**Your assignment:**
Please reproduce the entries that follow, keeping each word intact.
++++++++
/-- An image write that ends makes the new image the active one; the oldest group that waits is sealed, with zeros for a
signature while TAMPER is latched; an image whose signature fails ends its activation and one that passes every check
becomes the TRIAL slot and asks for a restart; a trial that passes becomes the boot slot and raises the floor, one
that fails twice is dropped; a detection by a monitored source counts, and one whose policy is ERASE erases the keys
and latches TAMPER. (20_security_and_journal.md, 18_parameter_map.md) -/
def Obligations.SecurityEvents : Prop :=
  ∀ s : State,
    (s.ploza.imageWrite = none → exec .configImageWritten s = .next s) ∧
    (∀ x, s.ploza.imageWrite = some x → exec .configImageWritten s = .next { s with
      ploza.images := setAt s.ploza.images (1 - s.ploza.activeImage) { x with good := true }
      ploza.activeImage := 1 - s.ploza.activeImage, ploza.imageWrite := none }) ∧
    (s.laneRuns = false → exec .journalSealWrite s = .next s ∧ exec .fwVerifyComplete s = .next s) ∧
    (s.laneRuns = true →
      (s.sec.seals = [] → exec .journalSealWrite s = .next s) ∧
      (∀ g rest, s.sec.seals = g :: rest →
        let records := (List.range 62).flatMap fun k => s.entryBytes (64 * g + k)
        let sig := if s.sec.tamper then zeros 64 else be64 (Config.signJournal s.sec.keyEpoch (hashNum records))
        ∃ t : State, exec .journalSealWrite s = .next t ∧ t.sec = { s.sec with
          seals := rest
          journal := journalPut (journalPut s.sec.journal (s.sealPart 3 (64 * g + 62) (sig.take 32)))
            (s.sealPart 4 (64 * g + 63) (sig.drop 32)) } ∧
        t.lanes.absSeq = s.lanes.absSeq + (if s.sec.tamper then 1 else 0)) ∧
      (s.sec.fwVerify = none → exec .fwVerifyComplete s = .next s) ∧
      (∀ r, s.sec.fwVerify = some r →
        let im := s.sec.fwStaged
        let ok := Config.vendorFwOk (hashNum (im.take 64 ++ im.drop 128)) (BitVec.ofNat 512 (beNat (slice im 64 64)))
        (ok = false → exec .fwVerifyComplete s = .next (s.endVerify .signatureInvalid 0)) ∧
        (ok = true → getU im 12 2 < s.sec.secFloor → exec .fwVerifyComplete s = .next (s.endVerify .refused 1)) ∧
        (ok = true → s.sec.secFloor ≤ getU im 12 2 →
          (Config.decryptFw s.sec.keyEpoch im = none → exec .fwVerifyComplete s = .next (s.endVerify .signatureInvalid 0)) ∧
          (∀ plain, Config.decryptFw s.sec.keyEpoch im = some plain →
            (recipesOk (Config.recipes plain) = false → exec .fwVerifyComplete s = .next (s.endVerify .refused 2)) ∧
            (recipesOk (Config.recipes plain) = true → ∃ t : State, exec .fwVerifyComplete s = .next t ∧ t.sec.fwVerify = none ∧
              t.sec.fwTrial = some r ∧ t.sec.fwTrialFails = 0 ∧ t.sec.restart = true ∧ t.sec.secFloor = s.sec.secFloor ∧
              t.sec.fwBoot = s.sec.fwBoot ∧ t.sec.fwSlots = setAt s.sec.fwSlots (1 - s.sec.fwBoot)
                { version := BitVec.ofNat 32 (getU im 8 4), hash := sha256 plain, secVersion := getU im 12 2 }))))) ∧
    (∀ st reason, (s.endVerify st reason).sec = { s.sec with fwVerify := none }) ∧
    (∀ r, s.sec.fwTrial = some r → s.sec.restart = false →
      (∃ t : State, exec (.fwTrialResult true) s = .next t ∧ t.sec = { s.sec with
        fwTrial := none, fwTrialFails := 0, fwBoot := 1 - s.sec.fwBoot
        secFloor := max s.sec.secFloor (s.sec.fwSlots.getD (1 - s.sec.fwBoot) {}).secVersion }) ∧
      (s.sec.fwTrialFails = 0 → exec (.fwTrialResult false) s = .next { s with sec.fwTrialFails := 1 }) ∧
      (s.sec.fwTrialFails ≠ 0 → ∃ t : State, exec (.fwTrialResult false) s = .next t ∧
        t.sec = { s.sec with fwTrial := none, fwTrialFails := 0 })) ∧
    (s.sec.fwTrial = none → ∀ b, exec (.fwTrialResult b) s = .next s) ∧
    (s.sec.restart = true → ∀ b, exec (.fwTrialResult b) s = .next s) ∧
    exec .ephemeralKeyExpire s = .next (if 36000000 ≤ s.grid.validFrames - s.sec.ephFrame then
      { s with sec.ephemeral := false } else s) ∧
    (∀ src v, ∃ t : State, exec (.tamperDetect src v) s = .next t ∧
      ((∃ k, 1 ≤ k ∧ k ≤ 4 ∧ src.getLsbD (k - 1) = true ∧ s.monitored k = true ∧
          (k = 1 ∨ s.sec.policy.getLsbD (k - 1) = true)) → t.sec.tamper = true ∧ t.sec.keys = false ∧ t.sec.fwVerify = none) ∧
      ((∀ k, 1 ≤ k → k ≤ 4 → src.getLsbD (k - 1) = true → s.monitored k = true →
          k ≠ 1 ∧ s.sec.policy.getLsbD (k - 1) = false) → t.sec.tamper = s.sec.tamper ∧ t.sec.keys = s.sec.keys) ∧
      (s.sec.tamperCounts.length = 4 → ∀ k, 1 ≤ k → k ≤ 4 → t.sec.tamperCounts.getD (k - 1) 0 =
        (if src.getLsbD (k - 1) && s.monitored k then bump 0xFFFF (s.sec.tamperCounts.getD (k - 1) 0)
          else s.sec.tamperCounts.getD (k - 1) 0)))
++++++++
**Exercise result:**
/-- An image write that ends makes the new image the active one; the oldest group that waits is sealed, with zeros for a
signature while TAMPER is latched; an image whose signature fails ends its activation and one that passes every check
becomes the TRIAL slot and asks for a restart; a trial that passes becomes the boot slot and raises the floor, one
that fails twice is dropped; a detection by a monitored source counts, and one whose policy is ERASE erases the keys
and latches TAMPER. (20_security_and_journal.md, 18_parameter_map.md) -/
def Obligations.SecurityEvents : Prop :=
  ∀ s : State,
    (s.ploza.imageWrite = none → exec .configImageWritten s = .next s) ∧
    (∀ x, s.ploza.imageWrite = some x → exec .configImageWritten s = .next { s with
      ploza.images := setAt s.ploza.images (1 - s.ploza.activeImage) { x with good := true }
      ploza.activeImage := 1 - s.ploza.activeImage, ploza.imageWrite := none }) ∧
    (s.laneRuns = false → exec .journalSealWrite s = .next s ∧ exec .fwVerifyComplete s = .next s) ∧
    (s.laneRuns = true →
      (s.sec.seals = [] → exec .journalSealWrite s = .next s) ∧
      (∀ g rest, s.sec.seals = g :: rest →
        let records := (List.range 62).flatMap fun k => s.entryBytes (64 * g + k)
        let sig := if s.sec.tamper then zeros 64 else be64 (Config.signJournal s.sec.keyEpoch (hashNum records))
        ∃ t : State, exec .journalSealWrite s = .next t ∧ t.sec = { s.sec with
          seals := rest
          journal := journalPut (journalPut s.sec.journal (s.sealPart 3 (64 * g + 62) (sig.take 32)))
            (s.sealPart 4 (64 * g + 63) (sig.drop 32)) } ∧
        t.lanes.absSeq = s.lanes.absSeq + (if s.sec.tamper then 1 else 0)) ∧
      (s.sec.fwVerify = none → exec .fwVerifyComplete s = .next s) ∧
      (∀ r, s.sec.fwVerify = some r →
        let im := s.sec.fwStaged
        let ok := Config.vendorFwOk (hashNum (im.take 64 ++ im.drop 128)) (BitVec.ofNat 512 (beNat (slice im 64 64)))
        (ok = false → exec .fwVerifyComplete s = .next (s.endVerify .signatureInvalid 0)) ∧
        (ok = true → getU im 12 2 < s.sec.secFloor → exec .fwVerifyComplete s = .next (s.endVerify .refused 1)) ∧
        (ok = true → s.sec.secFloor ≤ getU im 12 2 →
          (Config.decryptFw s.sec.keyEpoch im = none → exec .fwVerifyComplete s = .next (s.endVerify .signatureInvalid 0)) ∧
          (∀ plain, Config.decryptFw s.sec.keyEpoch im = some plain →
            (recipesOk (Config.recipes plain) = false → exec .fwVerifyComplete s = .next (s.endVerify .refused 2)) ∧
            (recipesOk (Config.recipes plain) = true → ∃ t : State, exec .fwVerifyComplete s = .next t ∧ t.sec.fwVerify = none ∧
              t.sec.fwTrial = some r ∧ t.sec.fwTrialFails = 0 ∧ t.sec.restart = true ∧ t.sec.secFloor = s.sec.secFloor ∧
              t.sec.fwBoot = s.sec.fwBoot ∧ t.sec.fwSlots = setAt s.sec.fwSlots (1 - s.sec.fwBoot)
                { version := BitVec.ofNat 32 (getU im 8 4), hash := sha256 plain, secVersion := getU im 12 2 }))))) ∧
    (∀ st reason, (s.endVerify st reason).sec = { s.sec with fwVerify := none }) ∧
    (∀ r, s.sec.fwTrial = some r → s.sec.restart = false →
      (∃ t : State, exec (.fwTrialResult true) s = .next t ∧ t.sec = { s.sec with
        fwTrial := none, fwTrialFails := 0, fwBoot := 1 - s.sec.fwBoot
        secFloor := max s.sec.secFloor (s.sec.fwSlots.getD (1 - s.sec.fwBoot) {}).secVersion }) ∧
      (s.sec.fwTrialFails = 0 → exec (.fwTrialResult false) s = .next { s with sec.fwTrialFails := 1 }) ∧
      (s.sec.fwTrialFails ≠ 0 → ∃ t : State, exec (.fwTrialResult false) s = .next t ∧
        t.sec = { s.sec with fwTrial := none, fwTrialFails := 0 })) ∧
    (s.sec.fwTrial = none → ∀ b, exec (.fwTrialResult b) s = .next s) ∧
    (s.sec.restart = true → ∀ b, exec (.fwTrialResult b) s = .next s) ∧
    exec .ephemeralKeyExpire s = .next (if 36000000 ≤ s.grid.validFrames - s.sec.ephFrame then
      { s with sec.ephemeral := false } else s) ∧
    (∀ src v, ∃ t : State, exec (.tamperDetect src v) s = .next t ∧
      ((∃ k, 1 ≤ k ∧ k ≤ 4 ∧ src.getLsbD (k - 1) = true ∧ s.monitored k = true ∧
          (k = 1 ∨ s.sec.policy.getLsbD (k - 1) = true)) → t.sec.tamper = true ∧ t.sec.keys = false ∧ t.sec.fwVerify = none) ∧
      ((∀ k, 1 ≤ k → k ≤ 4 → src.getLsbD (k - 1) = true → s.monitored k = true →
          k ≠ 1 ∧ s.sec.policy.getLsbD (k - 1) = false) → t.sec.tamper = s.sec.tamper ∧ t.sec.keys = s.sec.keys) ∧
      (s.sec.tamperCounts.length = 4 → ∀ k, 1 ≤ k → k ≤ 4 → t.sec.tamperCounts.getD (k - 1) 0 =
        (if src.getLsbD (k - 1) && s.monitored k then bump 0xFFFF (s.sec.tamperCounts.getD (k - 1) 0)
          else s.sec.tamperCounts.getD (k - 1) 0)))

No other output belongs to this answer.